Collected data entries:
/-- CTD (09 R261, R601). -/
def ctdInstr (b : Nat) (c : TaskCfg) (r : Run) (s : State) : TicRes :=
  match r.stack with
  | pv :: ld :: cd :: k =>
    let (w, r) := loadVar r .udint b
    let (v, r) := loadVar r .dint (b + 1)
    let d := slotBool cd
    let cv := if slotBool ld then slotInt .dint pv else countDown (d && !w.getLsbD 1) (slotInt .dint v)
    let q := decide (cv ≤ 0)
    counterEnd b (withBits w 6 (2 * boolNat d + 4 * boolNat q)) cv q k c r s
  | _ => .none

/-- CTUD (09 R261). -/
def ctudInstr (b : Nat) (c : TaskCfg) (r : Run) (s : State) : TicRes :=
  match r.stack with
  | pv :: ld :: rs :: cd :: cu :: k =>
    let (w, r) := loadVar r .udint b
    let (v, r) := loadVar r .dint (b + 1)
    let u := slotBool cu
    let d := slotBool cd
    let p := slotInt .dint pv
    let cv := if slotBool rs then 0
      else if slotBool ld then p
      else countDown (d && !w.getLsbD 1) (countUp (u && !w.getLsbD 0) (slotInt .dint v))
    let qu := decide (p ≤ cv)
    let qd := decide (cv ≤ 0)
    counterEnd b (withBits w 15 (boolNat u + 2 * boolNat d + 4 * boolNat qu + 8 * boolNat qd)) cv qu k c r s
  | _ => .none

/-- R_TRIG and F_TRIG (09 R261). -/
def trigInstr (rising : Bool) (b : Nat) (c : TaskCfg) (r : Run) (s : State) : TicRes :=
  match r.stack with
  | clk :: k =>
    let (w, r) := loadVar r .udint b
    let x := slotBool clk
    let last := w.getLsbD 0
    let q := if rising then x && !last else !x && last
    okOrFull (storeChanged c .udint b (withBits w 1 (boolNat x)) (some { r with stack := boolSlot q :: k })) s
  | _ => .none

/-- Type that an LDS selector requires (09 R268). -/
def ldsType (sel : Nat) : Option Ty :=
  match sel with
  | 0 | 8 | 10 | 11 => some .udint
  | 1 => some .uint
  | 2 => some .lint
  | 3 | 6 => some .bool
  | 4 | 5 | 9 => some .usint
  | 7 => some .time
  | _ => none

/-- Value of an LDS selector (09 R268). -/
def ldsValue (v : LdsValues) (sel : Nat) : DWord :=
  match sel with
  | 0 => v.cycle.setWidth 64
  | 1 => v.angle.setWidth 64
  | 2 => v.ntime
  | 3 => boolSlot v.first
  | 4 => v.stage.setWidth 64
  | 5 => v.pair.setWidth 64
  | 6 => boolSlot v.forced
  | 7 => v.period
  | 8 => v.faultCode.setWidth 64
  | 9 => v.faultTask.setWidth 64
  | 10 => v.faultOff.setWidth 64
  | _ => v.clamps.setWidth 64

/-- Parameters that LPW may write (09 R266). -/
def paramWritable (code : Nat) : Bool :=
  decide (code = 2 ∨ (5 ≤ code ∧ code ≤ 12))

/-- Parameters in integer form (09 R266). -/
def paramInteger (code : Nat) : Bool := decide (code = 5 ∨ code = 8 ∨ code = 9)

/-- TYPE and code of an LPR or LPW are allowed (09 R253, R266). -/
def paramAllowed (t : Ty) (code : Nat) : Bool :=
  decide (1 ≤ code ∧ code ≤ 13) && (t == .dint || (t == .lreal && !paramInteger code))

/-- LPR (09 R266). -/
def lprInstr (t : Ty) (n code : Nat) (r : Run) (s : State) : TicRes :=
  if paramAllowed t code && (loopCfg s n).isSome then
    let (v, _) := loopParam (Store.get {} r.loops n) code
    let x := if t = .lreal then fSlot .lreal (.fin (decide (v < 0)) v.natAbs (-24)) else intSlot .dint v
    .ok { r with stack := x :: r.stack } s
  else .none

/-- LPW: a distinct loop parameter takes its own entry (09 R266, 10 R283). -/
def lpwInstr (t : Ty) (n code : Nat) (c : TaskCfg) (r : Run) (s : State) : TicRes :=
  if paramAllowed t code && paramWritable code && (loopCfg s n).isSome then
    match r.stack with
    | v :: k =>
      okOrFull (landEntry c { r with stack := k } (fun e => match e with
        | .lpw n' p _ _ => n' == n && p == code
        | _ => false) (.lpw n code t (canon t v))) s
    | _ => .none
  else .none

/-- Journal writes of a scan so far. -/
def jrnCount (r : Run) : Nat := (r.entries.filter (fun e => match e with
  | .jrn .. => true
  | _ => false)).length

/-- JRN: after 256 writes of a scan, later ones are discarded and counted as dropped (09 R267, 17 R490). -/
def jrnInstr (src sev code sub : Nat) (c : TaskCfg) (r : Run) (s : State) : TicRes :=
  match r.stack with
  | v :: k =>
    let r := { r with stack := k }
    if 256 ≤ jrnCount r then .ok r (raise 216 (dropRecs 1 s))
    else okOrFull (landEntry c r (fun _ => false) (.jrn src sev code sub v)) s
  | _ => .none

§ Task to complete: Print exactly the lines that run from the line containing "def jrnInstr (src" to the end of the data, both ends included.

§ Output of the task:
def jrnInstr (src sev code sub : Nat) (c : TaskCfg) (r : Run) (s : State) : TicRes :=
  match r.stack with
  | v :: k =>
    let r := { r with stack := k }
    if 256 ≤ jrnCount r then .ok r (raise 216 (dropRecs 1 s))
    else okOrFull (landEntry c r (fun _ => false) (.jrn src sev code sub v)) s
  | _ => .none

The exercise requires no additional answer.